Fraser speaks French and serves on the board of directors for FilmAid International. He is an accomplished amateur photographer and has used several instant cameras in movies and on TV shows, most notably in his guest roles on Scrubs. In his first appearance, he used a Polaroid pack film, and in his second appearance, he used a Holga with a Polaroid back, a Japanese-only model. He is an accomplished amateur archer.

===Health===
In 2018, Fraser stated publicly how the physical demands of stunts and other activities he had performed in some films led to several surgeries over a period of seven years, including a partial knee replacement, a laminectomy, and vocal-cord surgery.

===Sexual assault allegation against Philip Berk===
In 2018, Fraser disclosed a sexual assault allegation against Philip Berk, the president of the Hollywood Foreign Press Association (HFPA), the nonprofit organization that votes for the Golden Globe Awards.

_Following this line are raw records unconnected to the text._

/-- The hypotheses of every clause of CopyistInstructions hold together somewhere. -/
theorem witness_CopyistInstructions :
    (∃ (c : Channel) (st : Nat) (s : State), (s.chState c = cpExec) ∧ (s.atOp c cpMove = true) ∧ ((s.chan c).moving = false) ∧ (s.moveCheck c = some st)) ∧
    (∃ (c : Channel) (s : State), (s.chState c = cpExec) ∧ (s.atOp c cpMove = true) ∧ ((s.chan c).moving = false) ∧ (s.moveCheck c = none) ∧ ((s.chan c).sspace = spHost) ∧ ((s.chan c).dspace = spHost)) ∧
    (∃ (c : Channel) (data : List Byte) (s : State), (s.movingNow c = true) ∧ ((s.chan c).dstHeld = true) ∧ ((s.chan c).srcHeld = true) ∧ (∀ d : Channel, (s.chan d).yieldTo = none) ∧ (∀ d : Channel, d ≠ c → s.movingNow d = false) ∧ ((s.chan c).sspace = spHost) ∧ ((s.chan c).dspace = spHost) ∧ (s.host.linkUp = true) ∧ (sunit c (s.chan c) = dunit c (s.chan c)) ∧ ((s.chan c).len = sunit c (s.chan c)) ∧ ((s.chan c).hold = []) ∧ (s.chDone c = 0) ∧ (data.length = (s.chan c).len) ∧ (s.rd (CH.COUNTS.reg c) = 0) ∧ (s.slotsOn 0x60 = [])) ∧
    (∃ (c : Channel) (s : State), (s.chState c = cpExec) ∧ (s.atOp c cpLoop = true) ∧ ((s.chan c).fld 1 27 1 = 0) ∧ ((s.chan c).loops.length < 4)) ∧
    (∃ (c : Channel) (l : CpyLoop) (rest : List CpyLoop) (s : State), (s.chState c = cpExec) ∧ (s.atOp c cpEndloop = true) ∧ ((s.chan c).loops = l :: rest) ∧ (l.ring = false) ∧ (1 < l.left)) ∧
    (∃ (c : Channel) (s : State), (s.chState c = cpWait) ∧ (s.atOp c cpWaitOp = true) ∧ (s.cpyPending ((s.chan c).fld 1 0 8) = true)) ∧
    (∃ (c : Channel) (s : State), (s.cpyPending ((s.chan c).fld 1 0 8) = false)) ∧
    (∃ (c : Channel) (s : State), (s.chState c = cpWait) ∧ (s.atOp c cpWaitOp = true) ∧ ((s.chan c).w 2 ≠ 0) ∧ ((s.chan c).at_ + 1500 * (s.chan c).w 2 ≤ s.tick) ∧ (s.cpyPending ((s.chan c).fld 1 0 8) = false)) ∧
    (∃ (c : Channel) (s : State), (s.chState c = cpExec) ∧ (s.atOp c cpSignal = true) ∧ ((s.chan c).fld 1 8 1 = 0) ∧ ((s.chan c).fld 1 9 1 = 1) ∧ ((s.chan c).fld 1 10 2 = spHost) ∧ ((s.chan c).wide 2 % 4 = 0) ∧ ((s.chan c).wide 2 + 4 ≤ 2 ^ 64) ∧ (s.host.linkUp = true)) ∧
    (∃ (c : Channel) (s : State), (s.chState c = cpExec) ∧ (s.atOp c cpSignal = true) ∧ ((s.chan c).fld 1 8 1 = 1) ∧ ((s.chan c).fld 1 9 1 = 0) ∧ (s.flag (EVT.ROUTE.CHAIN ((s.chan c).fld 1 0 8)) = false)) ∧
    (∃ (c : Channel) (s : State), (s.chState c = cpExec) ∧ (s.atOp c cpFence = true) ∧ ((s.chan c).fencing = false) ∧ ((s.chan c).toHost = false)) ∧
    (∃ (c : Channel) (s : State), (s.chState c = cpExec) ∧ (s.atOp c cpFence = true) ∧ ((s.chan c).fencing = false) ∧ ((s.chan c).toHost = true)) ∧
    (∃ (c : Channel) (s : State), ((s.chan c).fencing = true)) ∧
    (∃ (c : Channel) (s : State), ((s.chan c).fencing = true)) ∧
    (∃ (c : Channel) (s : State), (s.chState c = cpFetch) ∧ (s.atOp c cpStop = true) ∧ (c.val < 24) ∧ (s.lecHolds c = false) ∧ (s.mem.held = []) ∧ (s.get (CH.CTL.PSPACE c) = spHost) ∧ (s.host.linkUp = true) ∧ (((s.chan c).w 0).testBit 30 = false)) ∧
    (∃ (c : Channel) (l : List Nat) (s : State), (s.holdChain c c 32 = l) ∧ (l ≠ []) ∧ (∀ d ∈ l, d ≤ c.val)) ∧
    (∃ (c : Channel) (s : State), ((s.holdChain c c 32).any (fun d => decide (c.val < d)) = true)) ∧
    (∃ (c : Channel) (s : State), (s.chState c = cpExec) ∧ ((s.chan c).ended = some stDone) ∧ (s.lecHolds c = false) ∧ ((s.chan c).aborted = false) ∧ ((s.chan c).loops = []) ∧ ((s.chan c).flush = false) ∧ ((s.chan c).op ≠ cpMove) ∧ ((s.chan c).op ≠ cpWaitOp) ∧ (s.get (CH.CTL.PSPACE c) = spHost) ∧ (s.host.linkUp = true) ∧ (((s.chan c).w 0).testBit 30 = false)) :=
  ⟨⟨(5 : Channel), (stBadParam : Nat), st441, by decide⟩,
   ⟨(5 : Channel), st442, by decide⟩,
   ⟨(5 : Channel), ([1, 2, 3, 4] : List Byte), st443, by decide⟩,
   ⟨(5 : Channel), st444, by decide⟩,
   ⟨(5 : Channel), ({ start := 64, left := 3 } : CpyLoop), ([] : List CpyLoop), st445, by decide⟩,
   ⟨(5 : Channel), st446, by decide⟩,
   ⟨(5 : Channel), st447, by decide⟩,
   ⟨(5 : Channel), st448, by decide⟩,
   ⟨(5 : Channel), st449, by decide⟩,
   ⟨(5 : Channel), st450, by decide⟩,
   ⟨(5 : Channel), st451, by decide⟩,
   ⟨(5 : Channel), st452, by decide⟩,
   ⟨(5 : Channel), st453, by decide⟩,
   ⟨(5 : Channel), st454, by decide⟩,
   ⟨(5 : Channel), st455, by decide⟩,
   ⟨(5 : Channel), ([5, 3] : List Nat), st456, by decide⟩,
   ⟨(3 : Channel), st457, by decide⟩,
   ⟨(5 : Channel), st458, by decide⟩⟩

def st459 : State := Tests.st []

def st460 : State := Tests.st []

def st461 : State := Tests.st []

/-- The hypotheses of every clause of NarrowAccess hold together somewhere. -/
theorem witness_NarrowAccess :
    (∃ (bar4 : Bool) (off : BitVec 26) (s : State), (s.awake = true) ∧ (bar4 = false ∨ off.toNat < 0x100000)) ∧
    (∃ (bar4 : Bool) (off : BitVec 26) (s : State), (s.awake = true) ∧ (off.toNat % 4 ≠ 0) ∧ (bar4 = false ∨ off.toNat < 0x100000)) ∧
    (∃ (bar4 : Bool) (off : BitVec 26) (s : State), (s.awake = true) ∧ (off.toNat % 4 ≠ 0) ∧ (bar4 = false ∨ off.toNat < 0x100000)) :=
  ⟨⟨(true : Bool), (0x44 : BitVec 26), st459, by decide⟩,
   ⟨(false : Bool), (0x200006 : BitVec 26), st460, by decide⟩,
   ⟨(true : Bool), (0x41 : BitVec 26), st461, by decide⟩⟩

def st467 : State := Tests.st [(SMODE.CTL.MODE_CUR 1, 2)]

def st468 : State := Tests.st [(SMODE.CTL.MODE_CUR 1, 1), (DEV.MODE.READY, 0)]

def st469 : State := Tests.st [(SMODE.CTL.MODE_CUR 1, 1), (SMODE.CTL.SAFE 1, 1)]

/-- The hypotheses of every clause of ModeRefusal hold together somewhere. -/
theorem witness_ModeRefusal :
    (∃ (k : Sector) (req : BitVec 3) (s : State), (s.mainOn = true) ∧ (s.flag DEV.MODE.READY = true) ∧ (s.modeInSafe k = false) ∧ (s.flag (SMODE.CTL.BUSY k) = false) ∧ (s.inDoze = false) ∧ (s.quill.entering ≠ some 2) ∧ (modeReach (s.modeOf k) req.toNat = false) ∧ (¬(s.modeOf k = mRun ∧ req.toNat = mRun))) ∧
    (∃ (s : State), (s.mainOn = true) ∧ (s.flag DEV.MODE.READY = false)) ∧
    (∃ (k : Sector) (s : State), (s.mainOn = true) ∧ (s.flag DEV.MODE.READY = true) ∧ (s.modeInSafe k = true)) :=
  ⟨⟨(1 : Sector), (6 : BitVec 3), st467, by decide⟩,
   ⟨st468, by decide⟩,
   ⟨(1 : Sector), st469, by decide⟩⟩

def st470 : State := Tests.st [(SMODE.CTL.MODE_CUR 1, 1), (SMODE.CTL.SAFE 1, 1), (QL.ILK.STAT.A_CLOSED, 1), (QL.ILK.STAT.B_CLOSED, 1), (QL.ILK.STAT.STATE, 0)]

def st471 : State := Tests.st [(SMODE.CTL.MODE_CUR 1, 4), (SMODE.CTL.SAFE 1, 1), (QL.ILK.STAT.A_CLOSED, 1), (QL.ILK.STAT.B_CLOSED, 1), (QL.ILK.STAT.STATE, 0)]

/-- The hypotheses of every clause of SafeExitMode hold together somewhere. -/
theorem witness_SafeExitMode :
    (∃ (k : Sector) (s : State), (s.mainOn = true) ∧ (s.flag (SMODE.CTL.SAFE k) = true) ∧ (s.safeCauses k = []) ∧ (s.scanHolds = false) ∧ (s.modeOf k = mStandby)) ∧
    (∃ (k : Sector) (s : State), (s.mainOn = true) ∧ (s.flag (SMODE.CTL.SAFE k) = true) ∧ (s.safeCauses k = []) ∧ (s.scanHolds = false) ∧ (s.modeOf k = mRun ∨ s.modeOf k = mMeasure ∨ s.modeOf k = mCalibrate ∨ s.modeOf k = mSetup)) :=
  ⟨⟨(1 : Sector), st470, by decide⟩,
   ⟨(1 : Sector), st471, by decide⟩⟩

def st472 : State := Tests.st [(CLK.PLL_STAT.STATE, 2), (CLK.PLL_STAT.BAND_CUR, 3)]

def st473 : State := Tests.st [(CLK.PLL_STAT.STATE, 2), (CLK.PLL_STAT.BAND_CUR, 15)]

/-- The hypotheses of every clause of BandEntryLocked hold together somewhere. -/
theorem witness_BandEntryLocked :
    (∃ (k : Fin 16) (s : State), (s.pll ≠ pllOff) ∧ (s.get CLK.PLL_STAT.BAND_CUR = k)) ∧
    (∃ (k : Fin 16) (s : State), (s.awake = true) ∧ (s.pll ≠ pllOff) ∧ (s.get CLK.PLL_STAT.BAND_CUR = k)) :=
  ⟨⟨(3 : Fin 16), st472, by decide⟩,
   ⟨(15 : Fin 16), st473, by decide⟩⟩

def st474 : State := Tests.st [(CLK.PLL_STAT.STATE, 2), (SMODE.CTL.MODE_CUR 7, 2)]

def st475 : State := Tests.st [(CLK.PLL_STAT.STATE, 2), (SMODE.CTL.MODE_CUR 7, 4)]

/-- The hypotheses of every clause of RestartOnlyIdle hold together somewhere. -/
theorem witness_RestartOnlyIdle :
    (∃ (s : State), (∀ k : Sector, s.modeOf k < mRun)) ∧
    (∃ (k : Sector) (s : State), (s.modeOf k = mRun ∨ s.modeOf k = mMeasure ∨ s.modeOf k = mCalibrate)) :=
  ⟨⟨st474, by decide⟩,
   ⟨(7 : Sector), st475, by decide⟩⟩

def st476 : State := Tests.st [(SMODE.CTL.MODE_CUR 6, 3)]

/-- The hypotheses of every clause of RoleWriteInRun hold together somewhere. -/
theorem witness_RoleWriteInRun :
    (∃ (k : Sector) (s : State), (s.modeOf k = mRun)) :=
  ⟨(6 : Sector), st476, by decide⟩

def st477 : State := Tests.st []

def st478 : State := Tests.st []

/-- The hypotheses of every clause of ReservedStoreAccess hold together somewhere. -/
theorem witness_ReservedStoreAccess :
    (∃ (off : BitVec 36) (s : State), (s.awake = true) ∧ (storesBase + 8 * 0x800000 ≤ off.toNat)) ∧
    (∃ (off : BitVec 36) (data : List (Option Byte)) (s : State), (s.awake = true) ∧ (storesBase + 8 * 0x800000 ≤ off.toNat) ∧ (data ≠ [])) :=
  ⟨⟨(0xC04000000 : BitVec 36), st477, by decide⟩,
   ⟨(0xC04000000 : BitVec 36), (List.replicate 40 (some 7) : List (Option Byte)), st478, by decide⟩⟩

def st479 : State := Tests.st [(SMODE.CTL.MODE_CUR 1, 2)]

/-- The hypotheses of every clause of ReservedFrontEndCode hold together somewhere. -/
theorem witness_ReservedFrontEndCode :
    (∃ (g : Octet) (l : Slot) (v : Word) (s : State), (s.modeOf (g / 8) ≠ mOff) ∧ (s.modeOf (g / 8) ≠ mCalibrate) ∧ (s.scState (g / 8) = scIdle) ∧ ((s.rot g).visit = none) ∧ (l.val = 8 → s.get (STEER.STAT.SPARE g) = 0) ∧ (6 ≤ v.toNat / 2 ^ 8 % 8 ∨ v.toNat % 4 = 3)) :=
  ⟨(9 : Octet), (8 : Slot), (0x703 : Word), st479, by decide⟩

def st480 : State := { Tests.st [(SMODE.CTL.MODE_CUR 1, mSetup)] with dcs := [(9, { link := 2, ball := 5 })] }

/-- The hypotheses of every clause of ConnectOtherBall hold together somewhere. -/
theorem witness_ConnectOtherBall :
    (∃ (g : Octet) (v : Word) (s : State), (s.modeOf (g / 8) ≠ mOff) ∧ ((s.dcUnit g).link = 1 ∨ (s.dcUnit g).link = 3 ∨ ((s.dcUnit g).link = 2 ∧ (s.dcUnit g).ball ≠ v.field 24 3))) :=
  ⟨(9 : Octet), (0x02000000 : Word), st480, by decide⟩

def st481 : State := Tests.st [(CH.STAT.STATE 31, 2)]

def st482 : State := Tests.st [(CH.STAT.STATE 31, 2)]

/-- The hypotheses of every clause of ProgramLocked hold together somewhere. -/
theorem witness_ProgramLocked :
    (∃ (c : Channel) (s : State), (s.awake = true) ∧ (s.chState c ≠ cpIdle)) ∧
    (∃ (c : Channel) (v : Word) (s : State), (s.awake = true) ∧ (s.chState c ≠ cpIdle) ∧ (v.toNat % 4 ≠ s.get (CH.CTL.PSPACE c))) :=
  ⟨⟨(31 : Channel), st481, by decide⟩,
   ⟨(31 : Channel), (1 : Word), st482, by decide⟩⟩

def st483 : State := Tests.st [(ERR.SRC.IRQ_EN 25, 1)]

/-- The hypotheses of every clause of NoTimerForF0F1 hold together somewhere. -/
theorem witness_NoTimerForF0F1 :
    (∃ (n : Source) (s : State), (srcClass n = .f0 ∨ srcClass n = .f1)) :=
  ⟨(25 : Source), st483, by decide⟩

def st484 : State := Tests.st [(DEBUG.STATUS.DEFERRED, 1)]

def st485 : State := Tests.st [(DEBUG.STATUS.DEFERRED, 1)]

def st486 : State := Tests.st [(DEBUG.STATUS.DEFERRED, 1)]

/-- The hypotheses of every clause of DeferredHaltStands hold together somewhere. -/
theorem witness_DeferredHaltStands :
    (∃ (s : State), (s.dbgGated = false) ∧ (s.flag DEBUG.STATUS.DEFERRED = true)) ∧
    (∃ (s : State), (s.dbgGated = false) ∧ (s.flag DEBUG.STATUS.DEFERRED = true)) ∧
    (∃ (s : State), (s.dbgGated = false) ∧ (s.flag DEBUG.STATUS.DEFERRED = true)) :=
  ⟨⟨st484, by decide⟩,
   ⟨st485, by decide⟩,
   ⟨st486, by decide⟩⟩

/-- The hypothesis of StepRunsFront holds somewhere. -/
theorem witness_StepRunsFront : ∃ (c : Instr) (rest : List Instr) (s : State), s.pending = c :: rest :=
  ⟨.pllRestartWrite, [.pllRestartWrite], { State.reset with pending := [.pllRestartWrite, .pllRestartWrite] }, rfl⟩

/-- The hypothesis of IdleTick holds somewhere. -/
theorem witness_IdleTick : ∃ s : State, s.pending = [] ∧ s.clk.counting = true ∧ s.clk.running = true := ⟨up, by decide⟩

/-- The hypotheses of CanonicalKept hold together somewhere, on an empty queue and on a waiting command. -/
theorem witness_CanonicalKept :
    (∃ s t : State, s.Canonical ∧ s.pending = [] ∧ step s = .next t) ∧ (∃ s t : State, s.Canonical ∧ s.pending ≠ [] ∧ step s = .next t) :=
  ⟨⟨State.reset, _, ⟨rfl, rfl, rfl, rfl, rfl, rfl⟩, rfl, rfl⟩,
   ⟨{ State.reset with pending := [.pllRestartWrite] }, _, ⟨rfl, rfl, rfl, rfl, rfl, rfl⟩, by decide, rfl⟩⟩

/-- The hypothesis of QueueAndTick holds somewhere. -/
theorem witness_QueueAndTick : ∃ (c : Instr) (s t : State), exec c s = .next t := ⟨.pllRestartWrite, State.reset, _, rfl⟩

end Sys2Proof.Tests
end

section
/-! SUPPORT. One step and the dispatch: what a step does with a queue, and that every command leaves behind what an
operation may. -/

namespace Sys2Proof.Machine

theorem step_nil (s : State) (h : s.pending = []) : step s = .next s.idle := by
  simp only [step, h]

Fraser claimed Berk assaulted him by groping his groin and genitals during a 2003 industry luncheon, and also said the incident triggered a mental health crisis and fear of speaking up and harming his career. Berk initially described Fraser's account as a "total fabrication", but in his 2014 memoir, he acknowledged having groped Fraser "in jest". The stress Fraser experienced from a succession of events, including his divorce, his health problems, the death of his mother, and discussing the Berk incident plunged him into a depression that led to a break in his career.

Several publications and social media users assumed Fraser had been blacklisted from Hollywood because of his accusation against Berk. In the 2018 GQ article in which Fraser first made his allegation public, he said, "The phone does stop ringing in your career, and you start asking yourself why. There's many reasons, but was [my allegation] one of them? I think it was." In Fraser's 2019 appearance on the radio show Sway in the Morning, he expressed a different view, saying, "I don't think the HFPA really wield that much power." In 2022, Fraser told GQ that if the HFPA nominated him for a Golden Globe that year for his most recent film, The Whale, he would "not participate" because of his "history" with the organization. He was nominated for Best Actor in a Motion Picture – Drama and did not attend the event; he lost the award to Austin Butler.

==Philanthropy==
Since 2018, Fraser has been a celebrity judge on the Dancing Stars of Greenwich annual charity gala which raises money for Abilis, a nonprofit organization that supports more than 800 individuals and their families with disabilities in Fairfield County, Connecticut. His former wife, Afton Smith, also takes part in the dance competition. In 2022, Smith and Fraser received the Heart of Abilis Award for their support and fundraising work for the charity.